Timothy will be attending Columbia University to study engineering
In his own words...
“What’s the point of all this?” I said to myself as I reluctantly got out of bed to brush my teeth. My father had just finished hammering on my door with his fist as he excitedly hollered at me to wake up. I could already smell the burnt aroma of bacon accompanying my usual toast and egg breakfast sandwich. As I arrived at the table, my mother was already nagging me to hurry up and eat. “Hurry up and eat, we’re going to be late!” she said as I barely sat down to put my shoes on. “I know mom!” I annoyingly said due to her fussy way of thinking. I heard my dad in his Jeep Wrangler honking the horn repeatedly to get us to hasten our slow pace. As I walk out, food still in my mouth, I realize that morning was the last morning I’d spend with them before I had set off to travel across the country on my own for the first time.

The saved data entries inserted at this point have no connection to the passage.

/-- The registers that may not be read after word `a`, when those in `u` may not be read at it: an item starts with its index
alone, and a region leaves none of its registers. -/
def unread (ws : List W32) (regs : List Region) (a : Nat) (u : List Nat) : List Nat :=
  match pword (ws.drop a) with
  | .pfor si _ _ => ((u ++ ((regionAt ws a).map (·.own)).getD []).eraseDups).filter fun r => !(sR si).contains r
  | .endp => (u ++ (regs.filter fun g => g.hi = a).flatMap (·.own)).eraseDups
  | .ins i _ => u.filter fun r => !(uses i).2.contains r
  | .none => u

/-- One round of the flow: every reached word passes its registers on. -/
def flowRound (ws : List W32) (regs : List Region) (t : Tab (List Nat)) : Tab (List Nat) :=
  t.foldl (fun t' (x : Nat × List Nat) => (succs ws x.1).foldl
    (fun t' b => Tab.put t' b ((Tab.get [] t' b ++ unread ws regs x.1 x.2).eraseDups)) t') t

/-- The registers that may not be read at each reached word; each round that changes the table adds a word or a register. -/
def unreadable (ws : List W32) (regs : List Region) (entries : List Nat) : Tab (List Nat) :=
  (List.range (ws.length * 128)).foldl (fun t _ => flowRound ws regs t) (entries.foldl (fun t e => Tab.put t e []) [])

def imgNat (img : List Byte) (o n : Nat) : Nat := leNat ((img.drop o).take n)

/-- The kernels of an image: headers at multiples of 64 outside an earlier kernel's body (R376). -/
def imgHeaders (img : List Byte) : List Nat :=
  ((List.range (img.length / 64)).foldl (fun ((hs, next) : List Nat × Nat) i =>
    let o := 64 * i
    if next ≤ o && imgNat img o 4 = 0x4C41564B then (hs ++ [o], o + 96 + imgNat img (o + 44) 4) else (hs, next)) ([], 0)).1

/-- Where instructions stand from word `a` to word `b`, one behind another; a word that is none is passed over. -/
def sweepCode (ws : List W32) (b : Nat) : Nat → Nat → List Nat
  | 0, _ => []
  | f + 1, a =>
    if b ≤ a then []
    else match pword (ws.drop a) with
    | .pfor _ _ n | .ins _ n => a :: sweepCode ws b f (a + n)
    | .endp => a :: sweepCode ws b f (a + 1)
    | .none => sweepCode ws b f (a + 1)

/-- The SVN of an object, which its headers agree on (R378). -/
def imgSvn (img : List Byte) : Nat := imgNat img ((imgHeaders img).headD 0 + 22) 2

/-- The instructions of the whole object: what stands before its first kernel, and a kernel's body but for its footprint table, functions
and `_resolve` among them. -/
def imgCode (img : List Byte) : List Nat :=
  let ws := wordsOfBytes img
  sweepCode ws ((imgHeaders img).headD img.length / 4) ws.length 0 ++ (imgHeaders img).flatMap fun o =>
    let len := imgNat img (o + 44) 4
    let ft := imgNat img (o + 32) 4
    let last := if imgNat img (o + 36) 2 != 0 && 96 ≤ ft && ft < 96 + len then ft else 96 + len
    sweepCode ws ((o + last) / 4) ws.length ((o + 96) / 4)

/-- A native image is the object of a portable one, kernel for kernel (R385): the linkage entries, SLOTS, budgets, SVN and footprint table
and `_resolve` are kept, the headers have version 3 and PORT 0, REVMASK has the target's revision bit alone, and each HASH is the body's (R372). -/
def translates (src img : List Byte) (rev : Nat) : Bool :=
  let hs := imgHeaders src
  let ns := imgHeaders img
  hs.length = ns.length && Config.hasResolve src = Config.hasResolve img && (hs.zip ns).all fun ((a, b) : Nat × Nat) =>
    ([(20, 1), (22, 2), (24, 4), (28, 4), (36, 2), (38, 2), (40, 4)].all fun ((o, n) : Nat × Nat) => imgNat src (a + o) n = imgNat img (b + o) n) &&
    (let n := 16 * imgNat src (a + 36) 2
     (src.drop (a + imgNat src (a + 32) 4)).take n = (img.drop (b + imgNat img (b + 32) 4)).take n) &&
    imgNat img (b + 4) 2 = 3 && imgNat img (b + 6) 2 = 0 && imgNat img (b + 8) 8 = 2 ^ rev &&
    BitVec.ofNat 384 (imgNat img (b + 48) 48) = Config.sha384 ((img.drop (b + 96)).take (imgNat img (b + 44) 4))

/-- A translation of the image fails by R384. -/
def portableFails (img : List Byte) : Bool :=
  let ws := wordsOfBytes img
  let entries := imgCode img
  let rs := reached ws entries
  let regs := rs.filterMap (regionAt ws)
  let t := unreadable ws regs entries
  rs.any fun a =>
    let bad := fun (uses : List Nat) => uses.any fun r => (Tab.get [] t a).contains r
    match pword (ws.drop a) with
    | .ins i _ => neverPortable i || bad (uses i).1 || regs.any fun g => g.lo ≤ a && a < g.hi &&
        (neverInRegion i || (branchesTo a i).any fun b => !(g.lo ≤ b && b ≤ g.hi))
    | .pfor _ sc _ => bad (sR sc)
    | _ => false

end Sys2Proof.Machine
end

We headed to the airport, I had a flight to Chicago, Illinois. I was selected to be a participant in the National Hispanic Institute Great Debate. At first, I didn’t see it as anything phenomenal, I just thought of it as a simple summer trip. Due to living in Texas my whole life, I was familiar with few noteworthy experiences which resulted in me not knowing much outside of my home state. When my school counselors contacted my mom about this opportunity she immediately started to prepare without even giving me a chance to decide. I wasn’t excited for this trip like most people would be, I really had no expectations for it. My goal after high school was to stay in town to be near family. As I went through security, overwhelming anxiety began to set in and I realized that this trip could change my life.
My first steps onto the Midway International Airport floor felt like walking on another planet. The atmosphere had a strange aura about it. Everything felt completely unnatural, which only intensified the more I explored the foreign land. By the time I arrived at the college dorm, my home for the next eight days, I was already astonished at the sheer number of differences between my home city of San Antonio and this unfamiliar territory.
I walked up the stairs to find my room door already opened, I peeked inside and realized that I had a roommate. For the first time in my life, I would have to share a room with a completely random stranger. I was already behind setting up my bed and laying my clothes out for the next day as my roommate’s bed was already made. In my sloppily made bed I set off to sleep. “I’m going to shower first,” I heard my roommate say, waking me up in the process. I hadn't set my alarm and I realized breakfast was already being served in the main cafeteria. I immediately rushed to get dressed and get to breakfast. I was so used to my parents coddling me that I was flopping like a fish. The feeling of being independent and having to be self-sufficient as a person was something so bizarre to me, yet it felt so exhilarating. In another state, hundreds of miles away, I felt a sense of enthusiasm.
The experiences of living like a college student, the meeting of a plethora of new and diverse people, and the ability to be independent were all events that I enjoyed. This opportunity changed my small view of the world. I was experiencing life outside of my city. I was so ready to live a plain and straightforward life, but this experience fully expanded my views. That week was when I found my “point” and for the first time, becoming independent became my passion.